**To do**
Check every line below for the word "mapExcept" and show those that hold it.

**Stored data entries**
· · ·
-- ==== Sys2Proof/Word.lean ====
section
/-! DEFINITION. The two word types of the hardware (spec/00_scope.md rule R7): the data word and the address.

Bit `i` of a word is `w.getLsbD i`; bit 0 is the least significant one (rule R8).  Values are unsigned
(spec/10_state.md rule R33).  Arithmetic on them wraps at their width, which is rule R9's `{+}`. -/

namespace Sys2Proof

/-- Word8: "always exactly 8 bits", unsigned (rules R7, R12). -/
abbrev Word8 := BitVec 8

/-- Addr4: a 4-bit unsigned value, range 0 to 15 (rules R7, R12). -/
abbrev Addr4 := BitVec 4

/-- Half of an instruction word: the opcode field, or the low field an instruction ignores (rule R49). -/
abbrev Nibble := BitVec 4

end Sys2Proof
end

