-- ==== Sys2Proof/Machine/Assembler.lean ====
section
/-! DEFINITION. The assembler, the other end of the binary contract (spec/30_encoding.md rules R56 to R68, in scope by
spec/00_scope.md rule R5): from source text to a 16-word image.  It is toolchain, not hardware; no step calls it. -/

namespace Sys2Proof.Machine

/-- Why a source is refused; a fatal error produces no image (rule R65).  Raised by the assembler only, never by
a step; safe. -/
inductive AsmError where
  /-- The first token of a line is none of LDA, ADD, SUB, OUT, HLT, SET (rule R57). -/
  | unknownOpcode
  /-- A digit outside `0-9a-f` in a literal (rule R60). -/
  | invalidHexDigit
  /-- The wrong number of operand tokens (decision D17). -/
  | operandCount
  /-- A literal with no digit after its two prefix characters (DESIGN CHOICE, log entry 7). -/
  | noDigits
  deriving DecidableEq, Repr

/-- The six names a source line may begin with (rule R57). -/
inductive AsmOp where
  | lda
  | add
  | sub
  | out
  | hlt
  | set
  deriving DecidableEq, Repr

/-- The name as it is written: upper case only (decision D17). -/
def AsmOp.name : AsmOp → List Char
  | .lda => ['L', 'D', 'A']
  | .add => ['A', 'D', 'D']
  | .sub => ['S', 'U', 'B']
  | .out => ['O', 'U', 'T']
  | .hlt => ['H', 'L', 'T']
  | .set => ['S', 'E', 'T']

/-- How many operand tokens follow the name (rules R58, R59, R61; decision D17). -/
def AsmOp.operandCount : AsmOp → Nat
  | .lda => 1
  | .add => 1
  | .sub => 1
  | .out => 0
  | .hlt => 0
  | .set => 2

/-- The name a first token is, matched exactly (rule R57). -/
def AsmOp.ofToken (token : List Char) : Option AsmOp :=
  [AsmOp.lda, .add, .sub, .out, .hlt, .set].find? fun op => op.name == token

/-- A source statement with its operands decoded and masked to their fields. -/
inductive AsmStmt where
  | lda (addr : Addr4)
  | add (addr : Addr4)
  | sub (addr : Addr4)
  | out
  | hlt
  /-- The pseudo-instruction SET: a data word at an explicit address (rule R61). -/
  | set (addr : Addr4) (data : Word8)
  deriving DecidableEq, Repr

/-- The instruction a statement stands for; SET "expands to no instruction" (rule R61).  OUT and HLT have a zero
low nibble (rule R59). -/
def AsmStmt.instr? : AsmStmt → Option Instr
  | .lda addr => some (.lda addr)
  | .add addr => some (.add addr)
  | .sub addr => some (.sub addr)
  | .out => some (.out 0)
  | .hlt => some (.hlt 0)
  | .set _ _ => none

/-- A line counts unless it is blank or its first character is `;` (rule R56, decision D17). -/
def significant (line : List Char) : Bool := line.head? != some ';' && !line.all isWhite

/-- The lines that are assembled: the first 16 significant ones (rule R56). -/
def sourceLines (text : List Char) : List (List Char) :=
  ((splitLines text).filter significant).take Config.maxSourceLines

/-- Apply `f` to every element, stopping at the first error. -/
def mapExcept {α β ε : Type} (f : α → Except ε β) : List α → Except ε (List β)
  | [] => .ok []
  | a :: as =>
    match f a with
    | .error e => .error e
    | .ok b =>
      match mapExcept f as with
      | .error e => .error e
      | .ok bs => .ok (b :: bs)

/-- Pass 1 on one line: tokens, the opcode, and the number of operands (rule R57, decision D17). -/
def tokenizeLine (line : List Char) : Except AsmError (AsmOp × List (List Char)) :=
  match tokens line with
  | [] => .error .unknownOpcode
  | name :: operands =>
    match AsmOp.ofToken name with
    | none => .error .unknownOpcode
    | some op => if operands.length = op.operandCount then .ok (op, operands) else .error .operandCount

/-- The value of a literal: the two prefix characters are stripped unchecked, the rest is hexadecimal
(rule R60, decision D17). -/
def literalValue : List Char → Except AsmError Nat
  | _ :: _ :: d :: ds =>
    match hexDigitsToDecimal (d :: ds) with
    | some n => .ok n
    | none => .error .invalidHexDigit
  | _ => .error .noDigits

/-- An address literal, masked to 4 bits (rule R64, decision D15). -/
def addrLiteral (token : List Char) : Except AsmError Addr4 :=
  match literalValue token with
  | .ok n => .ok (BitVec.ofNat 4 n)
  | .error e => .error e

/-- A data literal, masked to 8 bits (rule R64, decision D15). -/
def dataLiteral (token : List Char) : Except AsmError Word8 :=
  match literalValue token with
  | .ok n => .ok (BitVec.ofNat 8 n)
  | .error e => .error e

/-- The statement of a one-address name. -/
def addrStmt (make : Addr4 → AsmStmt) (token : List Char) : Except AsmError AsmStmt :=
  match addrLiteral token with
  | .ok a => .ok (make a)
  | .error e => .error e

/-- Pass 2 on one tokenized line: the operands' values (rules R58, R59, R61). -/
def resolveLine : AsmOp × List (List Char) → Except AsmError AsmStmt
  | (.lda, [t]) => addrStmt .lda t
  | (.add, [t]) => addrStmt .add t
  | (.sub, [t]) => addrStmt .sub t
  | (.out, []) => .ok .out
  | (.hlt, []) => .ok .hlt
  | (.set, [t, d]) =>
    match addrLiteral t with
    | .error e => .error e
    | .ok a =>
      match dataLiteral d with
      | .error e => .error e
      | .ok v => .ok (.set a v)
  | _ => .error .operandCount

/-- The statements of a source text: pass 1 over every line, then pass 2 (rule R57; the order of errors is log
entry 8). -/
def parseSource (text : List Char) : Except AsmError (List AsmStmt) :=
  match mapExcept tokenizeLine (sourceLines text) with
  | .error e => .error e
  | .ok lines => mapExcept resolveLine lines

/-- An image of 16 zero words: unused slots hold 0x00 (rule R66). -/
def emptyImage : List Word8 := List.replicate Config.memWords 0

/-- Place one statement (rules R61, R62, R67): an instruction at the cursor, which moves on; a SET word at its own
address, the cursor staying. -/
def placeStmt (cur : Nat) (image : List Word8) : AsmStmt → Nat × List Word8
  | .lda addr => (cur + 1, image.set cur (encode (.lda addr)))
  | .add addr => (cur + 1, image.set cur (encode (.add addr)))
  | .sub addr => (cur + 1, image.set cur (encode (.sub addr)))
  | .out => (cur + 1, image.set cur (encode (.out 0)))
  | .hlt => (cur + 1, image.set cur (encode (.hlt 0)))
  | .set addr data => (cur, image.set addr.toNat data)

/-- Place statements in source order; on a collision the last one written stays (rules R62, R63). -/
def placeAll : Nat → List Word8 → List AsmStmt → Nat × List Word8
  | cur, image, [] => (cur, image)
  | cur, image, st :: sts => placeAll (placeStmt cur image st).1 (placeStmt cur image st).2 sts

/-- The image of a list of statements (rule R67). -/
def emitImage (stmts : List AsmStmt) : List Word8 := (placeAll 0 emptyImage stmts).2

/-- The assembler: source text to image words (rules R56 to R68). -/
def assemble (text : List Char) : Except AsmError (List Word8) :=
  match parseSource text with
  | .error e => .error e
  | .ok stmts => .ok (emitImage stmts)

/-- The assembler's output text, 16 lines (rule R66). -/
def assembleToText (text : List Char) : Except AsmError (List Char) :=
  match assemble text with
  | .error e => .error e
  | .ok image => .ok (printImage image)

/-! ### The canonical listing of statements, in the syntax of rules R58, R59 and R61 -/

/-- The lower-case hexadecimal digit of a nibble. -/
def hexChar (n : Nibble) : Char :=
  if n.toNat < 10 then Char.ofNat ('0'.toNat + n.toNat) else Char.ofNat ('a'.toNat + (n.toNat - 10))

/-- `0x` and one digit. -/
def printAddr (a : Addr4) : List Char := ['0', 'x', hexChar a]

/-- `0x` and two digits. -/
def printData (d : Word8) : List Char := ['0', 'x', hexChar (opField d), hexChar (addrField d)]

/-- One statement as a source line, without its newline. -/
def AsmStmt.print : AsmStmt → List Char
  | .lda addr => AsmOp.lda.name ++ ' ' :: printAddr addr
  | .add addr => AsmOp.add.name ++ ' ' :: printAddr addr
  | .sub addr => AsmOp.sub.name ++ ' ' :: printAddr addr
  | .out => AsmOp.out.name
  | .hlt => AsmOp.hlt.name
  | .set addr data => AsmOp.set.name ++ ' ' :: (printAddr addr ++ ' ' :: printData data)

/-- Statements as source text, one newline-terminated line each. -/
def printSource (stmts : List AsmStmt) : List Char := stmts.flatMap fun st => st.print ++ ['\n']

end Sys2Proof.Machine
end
· · ·
**Response**
def mapExcept {α β ε : Type} (f : α → Except ε β) : List α → Except ε (List β)
      match mapExcept f as with
  match mapExcept tokenizeLine (sourceLines text) with
  | .ok lines => mapExcept resolveLine lines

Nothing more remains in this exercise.